**WHAT IS REQUIRED**
Look through the material below and copy exactly the lines from the line with "smallest subnormal. -/" to the line with "and L = 55. -/", those two lines included.

== TASK DATA

-- ==== Sys2Proof/Tests/Slice0.lean ====
section
/-! SUPPORT. Tests: ill-formed terms refused, words and lines decoded, one step per vector of spec/95_test_vectors.md, and
for every statement with hypotheses a witness that meets them together. -/

namespace Sys2Proof.Tests

open Sys2Proof.Machine

/-! ### Well-formedness: each check refuses a term -/

theorem test_source_too_wide_refused : TraceLine.wellFormed ⟨.ibm32ieee64, 2 ^ 32, none⟩ = false := by decide
theorem test_expected_too_wide_refused : TraceLine.wellFormed ⟨.ibm64ieee32, 0, some (2 ^ 32)⟩ = false := by decide
theorem test_no_register_stage_refused : PipeConfig.wellFormed ⟨0, 0⟩ = false := by decide
theorem test_one_register_stage_accepted : PipeConfig.wellFormed ⟨0, 1⟩ = true := by decide

/-! ### Decoding: the words of spec/opcode_table.json bit by bit -/

theorem test_word_00 : decodeOp 0b00#2 = .ibm32ieee32 := by decide
theorem test_word_01 : decodeOp 0b01#2 = .ibm32ieee64 := by decide
theorem test_word_10 : decodeOp 0b10#2 = .ibm64ieee32 := by decide
theorem test_word_11 : decodeOp 0b11#2 = .ibm64ieee64 := by decide
theorem test_no_bytes_refused : decodeBytes [] = .error .noOperationSelect := by rfl
theorem test_byte_10_decodes : decodeBytes [0b00000010#8] = .ok .ibm64ieee32 := by rfl

/-! ### Trace lines (R41): the first line of program P1, letters in any case; each rejection by name -/

theorem test_line_parses :
    parseTraceLine
      ['i', 'b', 'm', '3', '2', 'I', 'E', 'E', 'E', '3', '2', ' ', '0', 'x', '4', '1', '1', '0', '0', '0', '0', '0',
        ' ', ' ', ';', ' ', '-', '>', ' ', '0', 'x', '3', 'F', '8', '0', '0', '0', '0', '0']
      = .ok ⟨.ibm32ieee32, 0x41100000, some 0x3F800000⟩ := by rfl

theorem test_line_expectation_holds : expectationHolds ⟨.ibm32ieee32, 0x41100000, some 0x3F800000⟩ = true := by decide
theorem test_line_expectation_fails : expectationHolds ⟨.ibm32ieee32, 0x41100000, some 0x3F800001⟩ = false := by decide
theorem test_empty_line_refused : parseTraceLine [] = .error .badShape := by rfl
theorem test_unknown_mnemonic_refused : parseTraceLine ['A', ' ', '0', 'x', '0'] = .error .unknownMnemonic := by rfl
theorem test_short_literal_refused : parseLiteral .w32 ['0', 'x', '0'] = .error .wrongDigitCount := by rfl
theorem test_bare_literal_refused : parseLiteral .w32 ['4', '1', '1', '0', '0', '0', '0', '0'] = .error .badLiteral := by
  rfl
theorem test_bad_digit_refused :
    parseLiteral .w32 ['0', 'x', '4', '1', '1', '0', '0', '0', '0', 'G'] = .error .badDigit := by rfl

/-! ### One step each: vectors of spec/95_test_vectors.md -/

/-- The state in which a requester has presented an operation. -/
def presented (op : OpSelect) (src : PortWord) : State := State.reset.present ⟨op, src⟩

/-- The sample after one step. -/
def stepSample (s : State) : Option PortWord :=
  match step s with
  | .next t => t.sample
  | .fault _ => none
  | .refused _ => none

/-- A-28: a subnormal tie with odd parity; the high half of the port is ignored (the extra check for D3). -/
theorem test_ibm32ieee32_subnormal_tie :
    stepSample (presented 0b00#2 0xFFFFFFFF1C1C0000#64) = some 0x00000004#64 := by decide
/-- A-16: a negative overflow. -/
theorem test_ibm32ieee32_overflow : stepSample (presented 0b00#2 0xFFFFFFFF#64) = some 0xFF800000#64 := by decide
/-- C-12: the smallest magnitude, negative, unnormalised. -/
theorem test_ibm32ieee64_smallest : stepSample (presented 0b01#2 0x80000001#64) = some 0xAE70000000000000#64 := by decide
/-- C-07: -118.625. -/
theorem test_ibm32ieee64_normal : stepSample (presented 0b01#2 0xC276A000#64) = some 0xC05DA80000000000#64 := by decide
/-- B-13 with the sign set, the second line of program P3: the rounding carry into infinity. -/
theorem test_ibm64ieee32_carry_to_infinity :
    stepSample (presented 0b10#2 0xE0FFFFFF80000000#64) = some 0xFF800000#64 := by decide
/-- B-25: just above 2^-150 gives the smallest subnormal. -/
theorem test_ibm64ieee32_above_underflow :
    stepSample (presented 0b10#2 0x1B40000000000001#64) = some 0x00000001#64 := by decide
/-- D-07: a tie with odd parity. -/
theorem test_ibm64ieee64_tie : stepSample (presented 0b11#2 0x418000000000000C#64) = some 0x4020000000000002#64 := by decide
/-- D-16: the largest magnitude, negative, carries to 2^252. -/
theorem test_ibm64ieee64_carry :
    stepSample (presented 0b11#2 0xFFFFFFFFFFFFFFFF#64) = some 0xCFB0000000000000#64 := by decide

/-! ### Sub-block vectors: R-20 and R-13 of spec/95_test_vectors.md part 3.2, in both forms of the rounding unit -/

theorem test_rounding_unit_tie_up : rneShr 0x18000000000000000 64 = 2 ∧ rneShrMask 0x18000000000000000 64 = 2 := by decide
theorem test_rounding_unit_down : rneShr 0x17FFFFFFF 32 = 1 ∧ rneShrMask 0x17FFFFFFF 32 = 1 := by decide
/-- Part 3.1: F = 1 takes the most turns, 13, and L = 55. -/
theorem test_normaliser_most_turns : (normaliseDigits .w64 1 0).digits = 13 ∧ clz 56 1 = 55 := by decide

====

**EXPECTED ANSWER**
/-- B-25: just above 2^-150 gives the smallest subnormal. -/
theorem test_ibm64ieee32_above_underflow :
    stepSample (presented 0b10#2 0x1B40000000000001#64) = some 0x00000001#64 := by decide
/-- D-07: a tie with odd parity. -/
theorem test_ibm64ieee64_tie : stepSample (presented 0b11#2 0x418000000000000C#64) = some 0x4020000000000002#64 := by decide
/-- D-16: the largest magnitude, negative, carries to 2^252. -/
theorem test_ibm64ieee64_carry :
    stepSample (presented 0b11#2 0xFFFFFFFFFFFFFFFF#64) = some 0xCFB0000000000000#64 := by decide

/-! ### Sub-block vectors: R-20 and R-13 of spec/95_test_vectors.md part 3.2, in both forms of the rounding unit -/

theorem test_rounding_unit_tie_up : rneShr 0x18000000000000000 64 = 2 ∧ rneShrMask 0x18000000000000000 64 = 2 := by decide
theorem test_rounding_unit_down : rneShr 0x17FFFFFFF 32 = 1 ∧ rneShrMask 0x17FFFFFFF 32 = 1 := by decide
/-- Part 3.1: F = 1 takes the most turns, 13, and L = 55. -/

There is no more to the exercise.